ABSTRACT

The technological and economic history discussed in Chapter 2 help us understand the origins and persistence of the vertically-integrated regulatory and business model, and the application of natural monopoly theory in designing regulatory institutions. That discussion also highlights the changes that have reduced the natural monopoly model’s relevance to the electric power industry. If this static model and its assumptions are inappropriate and a more dynamic regulatory model is required, what should that model look like? Following Beinhocker (2006), I categorize this model as one of “complexity economics.” Complexity economics frames economic questions explicitly in terms of the dynamics of human action and interaction, over space and time.
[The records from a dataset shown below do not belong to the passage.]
/-- The task of a frame: what a restore reloads, over what the device keeps of it. -/
def reloadTask (fr : Nat → Nat → Nat) (s : State) : State :=
  let t := s.t
  let m := t.modes
  let d := fr 0xBB0 8
  let sp := fr 0xBB8 8
  let stack := (List.range (Nat.min (d - sp) 262144)).foldl (fun acc i =>
    acc + fr (0x46000 + (sp + i) % 262144) 1 * 2 ^ (8 * i)) 0
  let t := { t with
    g := Vector.ofFn fun k => if k.val = 0 then 0 else BitVec.ofNat 64 (fr (0x100 + 8 * k.val) 8),
    f := Vector.ofFn fun k => BitVec.ofNat 64 (fr (0xB50 + 8 * k.val) 8),
    segs := Vector.ofFn fun k =>
      let g := t.segs[k]
      let b := fr (0xB90 + k.val) 1
      { g with held := b.testBit 0, readPhase := b.testBit 1 },
    mbFirst := fr 0xBA0 4, mbCount := fr 0xBA4 4, depth := d, spill := sp, riser := cellsOf sp (d - sp) stack,
    modes := { m with vl := BitVec.ofNat 13 (fr 0x500 8), vtype := BitVec.ofNat 4 (fr 0x508 8),
                      vmask := BitVec.ofNat 4 (fr 0x510 8), wb := BitVec.ofNat 4 (fr 0x518 8),
                      shape := BitVec.ofNat 48 (fr 0x528 8) },
    tpc := BitVec.ofNat 64 (fr 0x18 8 / 4 * 4), tvcp := BitVec.ofNat 64 (fr 0x20 8) }
  reloadCrs fr { s with t := t }

/-- What a restore reads of a frame: offset and length. -/
def framePlaces (fr : Nat → Nat → Nat) (lanes : Option Lanes) (vmax : Nat) : List (Nat × Nat) :=
  let sp := fr 0xBB8 8
  let n := Nat.min (fr 0xBB0 8 - sp) 262144
  let first := Nat.min n (262144 - sp % 262144)
  [(0, 0x28), (0x100, 0x800), (0x900, 592), (0xB50, 176), (0x1000, 64 * fr 0x14 4), (0x46000 + sp % 262144, first),
   (0x46000, n - first)] ++ lanes.elim [] fun l => (l.pieces vmax).map fun p => (p.1, p.2.1)

/-- The first bad unit that a restore of a context would read, by physical address (R388). -/
def frameBad (s : State) (v : Saved) : Option Nat :=
  if s.bad = [] then none
  else
    let base := frameOf s v.task
    let fr (off n : Nat) : Nat := (devRead s v.task.fn (base + off) n).getD 0
    (framePlaces fr v.lanes v.task.vmax).findSome? fun p =>
      (linesOf (base + p.1) p.2).findSome? fun q => (vaToPa s v.task.fn q.1).bind fun x => firstBad s x.1 q.2

/-- A context is restored to a front of its core (R366): it takes the lanes if it held them, and the front reissues
from TVCP. -/
def restoreContext (s : State) (v : Saved) (front : Nat) : State :=
  let t := { v.task with front := front, cycle := s.cycle, live := true, wait := none }
  let base := frameOf s t
  let fr (off n : Nat) : Nat := (devRead s t.fn (base + off) n).getD 0
  let s := { s with saved := s.saved.filter fun x => x.ctx != v.ctx }
  let s := (devWrite s t.fn (base + 0x10) 4 0).toOption.getD s
  let s := reloadTask fr { s with t := t }
  let s := { s with t := { s.t with pc := s.t.tpc, queue := s.t.frozen, frozen := [], refused := v.refused } }
  match v.lanes with
  | none => s
  | some _ =>
    { s with c := { s.c with holder := some front, lanes := lanesOf fr (512 * s.free) t.vmax, pipe := [] }, free := s.free + 1 }

end Sys2Proof.Machine
end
It also relies on economic coordination and productive/dynamic efficiency as welfare criteria, not on allocative/static efficiency, as discussed in Chapter 2. The coordination framework used in this analysis has the following defining ideas:

1 Heterogeneous agents with diffuse private knowledge; 2 The benefits of decentralized coordination; 3 The possibility of emergent order, both economic and physical, in electric

power systems; 4 Technological change makes decentralized coordination and emergent order

possible; 5 Institutions play a crucial role in enabling heterogeneous agents with

diffuse, private knowledge to achieve decentralized coordination and emergent order; and

6 Institutions must have the capacity to adapt to unknown and changing conditions.